Collected data
-- ==== Sys2Proof/Laws/State.lean ====
section
/-! SUPPORT. What each update of the state leaves in each field: one lemma per field per update, each true by
unfolding, so that no proof unfolds a record update. -/

namespace Sys2Proof.Machine

/-! ## `State.setLive` -/

@[simp] theorem State.setLive_pending (s : State) (c : Chan) (l : ChanLive) :
    (s.setLive c l).pending = s.pending := rfl
@[simp] theorem State.setLive_mode (s : State) (c : Chan) (l : ChanLive) : (s.setLive c l).mode = s.mode := rfl
@[simp] theorem State.setLive_rstLow (s : State) (c : Chan) (l : ChanLive) : (s.setLive c l).rstLow = s.rstLow := rfl
@[simp] theorem State.setLive_resetCause (s : State) (c : Chan) (l : ChanLive) :
    (s.setLive c l).resetCause = s.resetCause := rfl
@[simp] theorem State.setLive_time (s : State) (c : Chan) (l : ChanLive) : (s.setLive c l).time = s.time := rfl
@[simp] theorem State.setLive_scanner (s : State) (c : Chan) (l : ChanLive) :
    (s.setLive c l).scanner = s.scanner := rfl
@[simp] theorem State.setLive_globals (s : State) (c : Chan) (l : ChanLive) :
    (s.setLive c l).globals = s.globals := rfl
@[simp] theorem State.setLive_chanCfg (s : State) (c : Chan) (l : ChanLive) :
    (s.setLive c l).chanCfg = s.chanCfg := rfl
@[simp] theorem State.setLive_chanLive (s : State) (c : Chan) (l : ChanLive) :
    (s.setLive c l).chanLive = s.chanLive.set c l := rfl
@[simp] theorem State.setLive_patDef (s : State) (c : Chan) (l : ChanLive) : (s.setLive c l).patDef = s.patDef := rfl
@[simp] theorem State.setLive_patState (s : State) (c : Chan) (l : ChanLive) :
    (s.setLive c l).patState = s.patState := rfl
@[simp] theorem State.setLive_poolFree (s : State) (c : Chan) (l : ChanLive) :
    (s.setLive c l).poolFree = s.poolFree := rfl
@[simp] theorem State.setLive_build (s : State) (c : Chan) (l : ChanLive) : (s.setLive c l).build = s.build := rfl
@[simp] theorem State.setLive_held (s : State) (c : Chan) (l : ChanLive) : (s.setLive c l).held = s.held := rfl
@[simp] theorem State.setLive_trackers (s : State) (c : Chan) (l : ChanLive) :
    (s.setLive c l).trackers = s.trackers := rfl
@[simp] theorem State.setLive_outCfg (s : State) (c : Chan) (l : ChanLive) : (s.setLive c l).outCfg = s.outCfg := rfl
@[simp] theorem State.setLive_outState (s : State) (c : Chan) (l : ChanLive) :
    (s.setLive c l).outState = s.outState := rfl
@[simp] theorem State.setLive_outLevel (s : State) (c : Chan) (l : ChanLive) :
    (s.setLive c l).outLevel = s.outLevel := rfl
@[simp] theorem State.setLive_report (s : State) (c : Chan) (l : ChanLive) : (s.setLive c l).report = s.report := rfl
@[simp] theorem State.setLive_flags (s : State) (c : Chan) (l : ChanLive) : (s.setLive c l).flags = s.flags := rfl
@[simp] theorem State.setLive_attnMask (s : State) (c : Chan) (l : ChanLive) :
    (s.setLive c l).attnMask = s.attnMask := rfl
@[simp] theorem State.setLive_engine (s : State) (c : Chan) (l : ChanLive) : (s.setLive c l).engine = s.engine := rfl
@[simp] theorem State.setLive_port (s : State) (c : Chan) (l : ChanLive) : (s.setLive c l).port = s.port := rfl
@[simp] theorem State.setLive_store (s : State) (c : Chan) (l : ChanLive) : (s.setLive c l).store = s.store := rfl

/-! ## `State.putRecog` -/

@[simp] theorem State.putRecog_pending (s : State) (w : Recog) : (s.putRecog w).pending = s.pending := rfl
@[simp] theorem State.putRecog_mode (s : State) (w : Recog) : (s.putRecog w).mode = s.mode := rfl
@[simp] theorem State.putRecog_rstLow (s : State) (w : Recog) : (s.putRecog w).rstLow = s.rstLow := rfl
@[simp] theorem State.putRecog_resetCause (s : State) (w : Recog) : (s.putRecog w).resetCause = s.resetCause := rfl
@[simp] theorem State.putRecog_time (s : State) (w : Recog) : (s.putRecog w).time = s.time := rfl
@[simp] theorem State.putRecog_scanner (s : State) (w : Recog) : (s.putRecog w).scanner = s.scanner := rfl
@[simp] theorem State.putRecog_globals (s : State) (w : Recog) : (s.putRecog w).globals = s.globals := rfl
@[simp] theorem State.putRecog_chanCfg (s : State) (w : Recog) : (s.putRecog w).chanCfg = s.chanCfg := rfl
@[simp] theorem State.putRecog_chanLive (s : State) (w : Recog) : (s.putRecog w).chanLive = s.chanLive := rfl
@[simp] theorem State.putRecog_patDef (s : State) (w : Recog) : (s.putRecog w).patDef = s.patDef := rfl
@[simp] theorem State.putRecog_patState (s : State) (w : Recog) : (s.putRecog w).patState = w.pstate := rfl
@[simp] theorem State.putRecog_poolFree (s : State) (w : Recog) : (s.putRecog w).poolFree = s.poolFree := rfl
@[simp] theorem State.putRecog_build (s : State) (w : Recog) : (s.putRecog w).build = s.build := rfl
@[simp] theorem State.putRecog_held (s : State) (w : Recog) : (s.putRecog w).held = w.held := rfl
@[simp] theorem State.putRecog_trackers (s : State) (w : Recog) : (s.putRecog w).trackers = w.trackers := rfl
@[simp] theorem State.putRecog_outCfg (s : State) (w : Recog) : (s.putRecog w).outCfg = s.outCfg := rfl
@[simp] theorem State.putRecog_outState (s : State) (w : Recog) : (s.putRecog w).outState = w.outs := rfl
@[simp] theorem State.putRecog_outLevel (s : State) (w : Recog) : (s.putRecog w).outLevel = s.outLevel := rfl
@[simp] theorem State.putRecog_report (s : State) (w : Recog) : (s.putRecog w).report = s.report := rfl
@[simp] theorem State.putRecog_flags (s : State) (w : Recog) : (s.putRecog w).flags = w.flags := rfl
@[simp] theorem State.putRecog_attnMask (s : State) (w : Recog) : (s.putRecog w).attnMask = s.attnMask := rfl
@[simp] theorem State.putRecog_engine (s : State) (w : Recog) : (s.putRecog w).engine = s.engine := rfl
@[simp] theorem State.putRecog_port (s : State) (w : Recog) : (s.putRecog w).port = s.port := rfl
@[simp] theorem State.putRecog_store (s : State) (w : Recog) : (s.putRecog w).store = s.store := rfl

/-! ## `State.push` -/

@[simp] theorem State.push_pending (r : Record) (s : State) : (s.push r).pending = s.pending := rfl
@[simp] theorem State.push_mode (r : Record) (s : State) : (s.push r).mode = s.mode := rfl
@[simp] theorem State.push_rstLow (r : Record) (s : State) : (s.push r).rstLow = s.rstLow := rfl
@[simp] theorem State.push_resetCause (r : Record) (s : State) : (s.push r).resetCause = s.resetCause := rfl
@[simp] theorem State.push_time (r : Record) (s : State) : (s.push r).time = s.time := rfl
@[simp] theorem State.push_scanner (r : Record) (s : State) : (s.push r).scanner = s.scanner := rfl
@[simp] theorem State.push_globals (r : Record) (s : State) : (s.push r).globals = s.globals := rfl
@[simp] theorem State.push_chanCfg (r : Record) (s : State) : (s.push r).chanCfg = s.chanCfg := rfl
@[simp] theorem State.push_chanLive (r : Record) (s : State) : (s.push r).chanLive = s.chanLive := rfl
@[simp] theorem State.push_patDef (r : Record) (s : State) : (s.push r).patDef = s.patDef := rfl
@[simp] theorem State.push_patState (r : Record) (s : State) : (s.push r).patState = s.patState := rfl
@[simp] theorem State.push_poolFree (r : Record) (s : State) : (s.push r).poolFree = s.poolFree := rfl
@[simp] theorem State.push_build (r : Record) (s : State) : (s.push r).build = s.build := rfl
@[simp] theorem State.push_held (r : Record) (s : State) : (s.push r).held = s.held := rfl
@[simp] theorem State.push_trackers (r : Record) (s : State) : (s.push r).trackers = s.trackers := rfl
@[simp] theorem State.push_outCfg (r : Record) (s : State) : (s.push r).outCfg = s.outCfg := rfl
@[simp] theorem State.push_outState (r : Record) (s : State) : (s.push r).outState = s.outState := rfl
@[simp] theorem State.push_outLevel (r : Record) (s : State) : (s.push r).outLevel = s.outLevel := rfl
@[simp] theorem State.push_report (r : Record) (s : State) : (s.push r).report = s.report.push r := rfl
@[simp] theorem State.push_flags (r : Record) (s : State) :
    (s.push r).flags = if s.report.records.length < queueSize then s.flags else raiseFlag .queueLost s.flags := rfl
@[simp] theorem State.push_attnMask (r : Record) (s : State) : (s.push r).attnMask = s.attnMask := rfl
@[simp] theorem State.push_engine (r : Record) (s : State) : (s.push r).engine = s.engine := rfl
@[simp] theorem State.push_port (r : Record) (s : State) : (s.push r).port = s.port := rfl
@[simp] theorem State.push_store (r : Record) (s : State) : (s.push r).store = s.store := rfl

/-! ## `State.raise` -/

@[simp] theorem State.raise_pending (s : State) (f : EventFlag) : (s.raise f).pending = s.pending := rfl
@[simp] theorem State.raise_mode (s : State) (f : EventFlag) : (s.raise f).mode = s.mode := rfl
@[simp] theorem State.raise_rstLow (s : State) (f : EventFlag) : (s.raise f).rstLow = s.rstLow := rfl
@[simp] theorem State.raise_resetCause (s : State) (f : EventFlag) : (s.raise f).resetCause = s.resetCause := rfl
@[simp] theorem State.raise_time (s : State) (f : EventFlag) : (s.raise f).time = s.time := rfl
@[simp] theorem State.raise_scanner (s : State) (f : EventFlag) : (s.raise f).scanner = s.scanner := rfl
@[simp] theorem State.raise_globals (s : State) (f : EventFlag) : (s.raise f).globals = s.globals := rfl
@[simp] theorem State.raise_chanCfg (s : State) (f : EventFlag) : (s.raise f).chanCfg = s.chanCfg := rfl
@[simp] theorem State.raise_chanLive (s : State) (f : EventFlag) : (s.raise f).chanLive = s.chanLive := rfl
@[simp] theorem State.raise_patDef (s : State) (f : EventFlag) : (s.raise f).patDef = s.patDef := rfl
@[simp] theorem State.raise_patState (s : State) (f : EventFlag) : (s.raise f).patState = s.patState := rfl
@[simp] theorem State.raise_poolFree (s : State) (f : EventFlag) : (s.raise f).poolFree = s.poolFree := rfl
@[simp] theorem State.raise_build (s : State) (f : EventFlag) : (s.raise f).build = s.build := rfl
@[simp] theorem State.raise_held (s : State) (f : EventFlag) : (s.raise f).held = s.held := rfl
@[simp] theorem State.raise_trackers (s : State) (f : EventFlag) : (s.raise f).trackers = s.trackers := rfl
@[simp] theorem State.raise_outCfg (s : State) (f : EventFlag) : (s.raise f).outCfg = s.outCfg := rfl
@[simp] theorem State.raise_outState (s : State) (f : EventFlag) : (s.raise f).outState = s.outState := rfl
@[simp] theorem State.raise_outLevel (s : State) (f : EventFlag) : (s.raise f).outLevel = s.outLevel := rfl
@[simp] theorem State.raise_report (s : State) (f : EventFlag) : (s.raise f).report = s.report := rfl
@[simp] theorem State.raise_flags (s : State) (f : EventFlag) : (s.raise f).flags = raiseFlag f s.flags := rfl
@[simp] theorem State.raise_attnMask (s : State) (f : EventFlag) : (s.raise f).attnMask = s.attnMask := rfl
@[simp] theorem State.raise_engine (s : State) (f : EventFlag) : (s.raise f).engine = s.engine := rfl
@[simp] theorem State.raise_port (s : State) (f : EventFlag) : (s.raise f).port = s.port := rfl
@[simp] theorem State.raise_store (s : State) (f : EventFlag) : (s.raise f).store = s.store := rfl

/-! ## `State.setAck` -/

@[simp] theorem State.setAck_pending (s : State) (a : Bool) : (s.setAck a).pending = s.pending := rfl
@[simp] theorem State.setAck_mode (s : State) (a : Bool) : (s.setAck a).mode = s.mode := rfl
@[simp] theorem State.setAck_rstLow (s : State) (a : Bool) : (s.setAck a).rstLow = s.rstLow := rfl
@[simp] theorem State.setAck_resetCause (s : State) (a : Bool) : (s.setAck a).resetCause = s.resetCause := rfl
@[simp] theorem State.setAck_time (s : State) (a : Bool) : (s.setAck a).time = s.time := rfl
@[simp] theorem State.setAck_scanner (s : State) (a : Bool) : (s.setAck a).scanner = s.scanner := rfl
@[simp] theorem State.setAck_globals (s : State) (a : Bool) : (s.setAck a).globals = s.globals := rfl
@[simp] theorem State.setAck_chanCfg (s : State) (a : Bool) : (s.setAck a).chanCfg = s.chanCfg := rfl
@[simp] theorem State.setAck_chanLive (s : State) (a : Bool) : (s.setAck a).chanLive = s.chanLive := rfl
@[simp] theorem State.setAck_patDef (s : State) (a : Bool) : (s.setAck a).patDef = s.patDef := rfl
@[simp] theorem State.setAck_patState (s : State) (a : Bool) : (s.setAck a).patState = s.patState := rfl
@[simp] theorem State.setAck_poolFree (s : State) (a : Bool) : (s.setAck a).poolFree = s.poolFree := rfl
@[simp] theorem State.setAck_build (s : State) (a : Bool) : (s.setAck a).build = s.build := rfl
@[simp] theorem State.setAck_held (s : State) (a : Bool) : (s.setAck a).held = s.held := rfl
@[simp] theorem State.setAck_trackers (s : State) (a : Bool) : (s.setAck a).trackers = s.trackers := rfl
@[simp] theorem State.setAck_outCfg (s : State) (a : Bool) : (s.setAck a).outCfg = s.outCfg := rfl
@[simp] theorem State.setAck_outState (s : State) (a : Bool) : (s.setAck a).outState = s.outState := rfl
@[simp] theorem State.setAck_outLevel (s : State) (a : Bool) : (s.setAck a).outLevel = s.outLevel := rfl
@[simp] theorem State.setAck_report (s : State) (a : Bool) : (s.setAck a).report = s.report := rfl
@[simp] theorem State.setAck_flags (s : State) (a : Bool) : (s.setAck a).flags = s.flags := rfl
@[simp] theorem State.setAck_attnMask (s : State) (a : Bool) : (s.setAck a).attnMask = s.attnMask := rfl
@[simp] theorem State.setAck_engine (s : State) (a : Bool) : (s.setAck a).engine = s.engine := rfl
@[simp] theorem State.setAck_port (s : State) (a : Bool) : (s.setAck a).port = { s.port with ack := a } := rfl
@[simp] theorem State.setAck_store (s : State) (a : Bool) : (s.setAck a).store = s.store := rfl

WHAT IS REQUIRED
Find the lines in the records that contain the word "store", then copy every one of them.

EXERCISE OUTPUT
@[simp] theorem State.setLive_store (s : State) (c : Chan) (l : ChanLive) : (s.setLive c l).store = s.store := rfl
@[simp] theorem State.putRecog_store (s : State) (w : Recog) : (s.putRecog w).store = s.store := rfl
@[simp] theorem State.push_store (r : Record) (s : State) : (s.push r).store = s.store := rfl
@[simp] theorem State.raise_store (s : State) (f : EventFlag) : (s.raise f).store = s.store := rfl
@[simp] theorem State.setAck_store (s : State) (a : Bool) : (s.setAck a).store = s.store := rfl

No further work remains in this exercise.